What to do: All lines in the material below that hold "RTag" should be found and copied.

+ + +

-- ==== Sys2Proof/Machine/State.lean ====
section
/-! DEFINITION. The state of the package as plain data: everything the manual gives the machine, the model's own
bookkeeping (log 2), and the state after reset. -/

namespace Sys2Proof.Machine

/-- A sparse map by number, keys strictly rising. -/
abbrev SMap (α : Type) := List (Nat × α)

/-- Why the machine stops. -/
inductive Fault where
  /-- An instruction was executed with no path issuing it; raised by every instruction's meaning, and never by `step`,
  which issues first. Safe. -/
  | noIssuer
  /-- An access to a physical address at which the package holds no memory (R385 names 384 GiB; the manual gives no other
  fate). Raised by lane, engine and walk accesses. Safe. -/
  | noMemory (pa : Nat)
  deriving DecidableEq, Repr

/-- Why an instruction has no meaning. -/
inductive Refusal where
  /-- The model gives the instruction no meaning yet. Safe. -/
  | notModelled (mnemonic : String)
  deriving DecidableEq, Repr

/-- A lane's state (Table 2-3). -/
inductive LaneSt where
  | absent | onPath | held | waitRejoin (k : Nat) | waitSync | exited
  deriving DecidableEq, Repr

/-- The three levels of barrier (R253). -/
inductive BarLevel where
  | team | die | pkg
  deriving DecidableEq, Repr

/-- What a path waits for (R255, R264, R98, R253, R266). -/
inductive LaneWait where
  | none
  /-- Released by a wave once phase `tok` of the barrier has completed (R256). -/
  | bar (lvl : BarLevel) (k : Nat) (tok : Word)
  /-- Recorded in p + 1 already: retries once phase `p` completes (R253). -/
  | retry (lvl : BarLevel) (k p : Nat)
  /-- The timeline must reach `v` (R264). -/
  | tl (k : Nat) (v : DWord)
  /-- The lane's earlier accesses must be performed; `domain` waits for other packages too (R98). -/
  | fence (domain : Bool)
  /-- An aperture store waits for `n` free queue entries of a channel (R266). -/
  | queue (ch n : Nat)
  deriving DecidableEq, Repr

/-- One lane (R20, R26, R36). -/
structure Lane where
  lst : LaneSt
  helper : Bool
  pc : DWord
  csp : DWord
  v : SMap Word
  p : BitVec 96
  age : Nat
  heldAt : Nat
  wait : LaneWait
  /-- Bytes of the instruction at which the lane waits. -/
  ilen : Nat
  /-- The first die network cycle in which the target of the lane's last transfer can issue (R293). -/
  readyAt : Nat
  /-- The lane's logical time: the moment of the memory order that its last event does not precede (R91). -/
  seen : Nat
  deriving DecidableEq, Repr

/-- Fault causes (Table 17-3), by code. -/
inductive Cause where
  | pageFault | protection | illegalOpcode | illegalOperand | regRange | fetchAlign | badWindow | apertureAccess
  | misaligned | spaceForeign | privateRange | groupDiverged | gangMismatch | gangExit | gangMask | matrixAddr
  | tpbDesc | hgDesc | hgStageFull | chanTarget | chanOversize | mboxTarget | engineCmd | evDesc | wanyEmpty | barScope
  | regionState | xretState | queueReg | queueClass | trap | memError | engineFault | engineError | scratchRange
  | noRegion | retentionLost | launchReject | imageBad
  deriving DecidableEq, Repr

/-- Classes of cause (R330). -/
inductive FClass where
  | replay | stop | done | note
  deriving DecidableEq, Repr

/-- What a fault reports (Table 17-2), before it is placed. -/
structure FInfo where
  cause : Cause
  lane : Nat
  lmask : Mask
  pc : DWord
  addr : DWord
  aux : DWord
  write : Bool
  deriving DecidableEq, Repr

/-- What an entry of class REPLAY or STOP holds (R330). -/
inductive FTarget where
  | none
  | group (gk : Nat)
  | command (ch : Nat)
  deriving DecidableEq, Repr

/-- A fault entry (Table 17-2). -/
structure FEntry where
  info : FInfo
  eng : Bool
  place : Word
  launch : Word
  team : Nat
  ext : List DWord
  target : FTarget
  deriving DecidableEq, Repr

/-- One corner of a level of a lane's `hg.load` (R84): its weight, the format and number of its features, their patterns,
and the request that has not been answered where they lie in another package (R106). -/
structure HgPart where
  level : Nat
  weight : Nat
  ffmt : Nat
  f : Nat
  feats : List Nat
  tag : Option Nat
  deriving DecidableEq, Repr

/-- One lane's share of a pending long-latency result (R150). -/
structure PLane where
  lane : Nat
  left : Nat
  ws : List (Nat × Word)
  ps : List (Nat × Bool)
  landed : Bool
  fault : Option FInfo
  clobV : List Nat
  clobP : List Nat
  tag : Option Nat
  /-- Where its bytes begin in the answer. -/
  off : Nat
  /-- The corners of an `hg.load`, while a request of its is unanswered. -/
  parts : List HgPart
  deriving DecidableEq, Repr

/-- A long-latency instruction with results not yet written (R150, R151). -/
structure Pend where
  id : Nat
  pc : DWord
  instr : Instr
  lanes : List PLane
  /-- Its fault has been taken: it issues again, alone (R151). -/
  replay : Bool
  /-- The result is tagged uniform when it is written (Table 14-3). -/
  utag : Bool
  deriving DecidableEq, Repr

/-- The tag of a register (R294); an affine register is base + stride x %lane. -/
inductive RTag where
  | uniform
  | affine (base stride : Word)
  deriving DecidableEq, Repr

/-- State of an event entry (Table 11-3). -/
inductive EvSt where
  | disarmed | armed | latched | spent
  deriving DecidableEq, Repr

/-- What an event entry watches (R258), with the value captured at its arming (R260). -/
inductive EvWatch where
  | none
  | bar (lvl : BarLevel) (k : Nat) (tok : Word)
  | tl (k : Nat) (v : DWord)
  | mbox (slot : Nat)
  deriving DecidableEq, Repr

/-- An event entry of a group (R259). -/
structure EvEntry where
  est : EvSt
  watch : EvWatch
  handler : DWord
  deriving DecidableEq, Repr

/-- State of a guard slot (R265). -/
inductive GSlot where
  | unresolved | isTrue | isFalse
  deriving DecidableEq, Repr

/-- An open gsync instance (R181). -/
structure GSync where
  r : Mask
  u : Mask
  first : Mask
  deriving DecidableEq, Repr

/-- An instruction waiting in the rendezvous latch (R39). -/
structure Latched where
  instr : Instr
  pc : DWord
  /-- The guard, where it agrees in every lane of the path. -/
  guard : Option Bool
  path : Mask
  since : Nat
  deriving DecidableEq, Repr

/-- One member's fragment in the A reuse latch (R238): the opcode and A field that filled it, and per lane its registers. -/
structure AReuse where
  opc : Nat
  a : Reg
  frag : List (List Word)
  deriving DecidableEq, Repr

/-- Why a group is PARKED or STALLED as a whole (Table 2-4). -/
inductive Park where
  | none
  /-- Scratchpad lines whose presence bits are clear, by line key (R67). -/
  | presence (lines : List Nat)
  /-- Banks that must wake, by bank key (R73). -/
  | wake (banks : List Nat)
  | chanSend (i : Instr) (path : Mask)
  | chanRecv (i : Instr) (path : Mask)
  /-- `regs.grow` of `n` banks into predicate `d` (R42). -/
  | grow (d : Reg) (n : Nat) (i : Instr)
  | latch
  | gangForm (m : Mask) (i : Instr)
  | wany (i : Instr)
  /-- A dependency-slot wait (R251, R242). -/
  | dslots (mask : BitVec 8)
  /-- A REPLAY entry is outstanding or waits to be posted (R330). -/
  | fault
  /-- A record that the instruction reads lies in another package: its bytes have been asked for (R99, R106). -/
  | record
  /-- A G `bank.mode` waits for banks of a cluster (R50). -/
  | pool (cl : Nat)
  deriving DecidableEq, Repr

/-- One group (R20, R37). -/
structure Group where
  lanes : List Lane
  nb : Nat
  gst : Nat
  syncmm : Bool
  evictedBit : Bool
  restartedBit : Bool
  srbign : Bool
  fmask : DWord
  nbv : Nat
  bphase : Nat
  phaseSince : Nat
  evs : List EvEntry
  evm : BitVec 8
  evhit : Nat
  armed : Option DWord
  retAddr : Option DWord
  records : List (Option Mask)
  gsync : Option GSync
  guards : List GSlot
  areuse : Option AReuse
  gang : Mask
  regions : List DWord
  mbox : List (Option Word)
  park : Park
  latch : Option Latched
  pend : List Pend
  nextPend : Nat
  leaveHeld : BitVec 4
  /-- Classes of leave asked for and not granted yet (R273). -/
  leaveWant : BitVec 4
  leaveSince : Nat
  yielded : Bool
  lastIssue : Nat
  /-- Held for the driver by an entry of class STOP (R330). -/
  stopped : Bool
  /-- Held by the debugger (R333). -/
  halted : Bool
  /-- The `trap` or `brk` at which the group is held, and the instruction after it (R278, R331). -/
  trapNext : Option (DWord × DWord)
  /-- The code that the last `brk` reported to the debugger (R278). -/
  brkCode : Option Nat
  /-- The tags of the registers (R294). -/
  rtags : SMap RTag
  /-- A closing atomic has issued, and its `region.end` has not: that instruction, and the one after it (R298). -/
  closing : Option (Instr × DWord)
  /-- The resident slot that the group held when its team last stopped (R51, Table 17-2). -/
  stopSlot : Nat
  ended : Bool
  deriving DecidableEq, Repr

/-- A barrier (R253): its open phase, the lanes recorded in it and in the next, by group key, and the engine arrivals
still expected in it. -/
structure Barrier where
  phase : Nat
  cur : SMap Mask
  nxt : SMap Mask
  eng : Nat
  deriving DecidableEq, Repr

+ + +

Answer area:
inductive RTag where
  rtags : SMap RTag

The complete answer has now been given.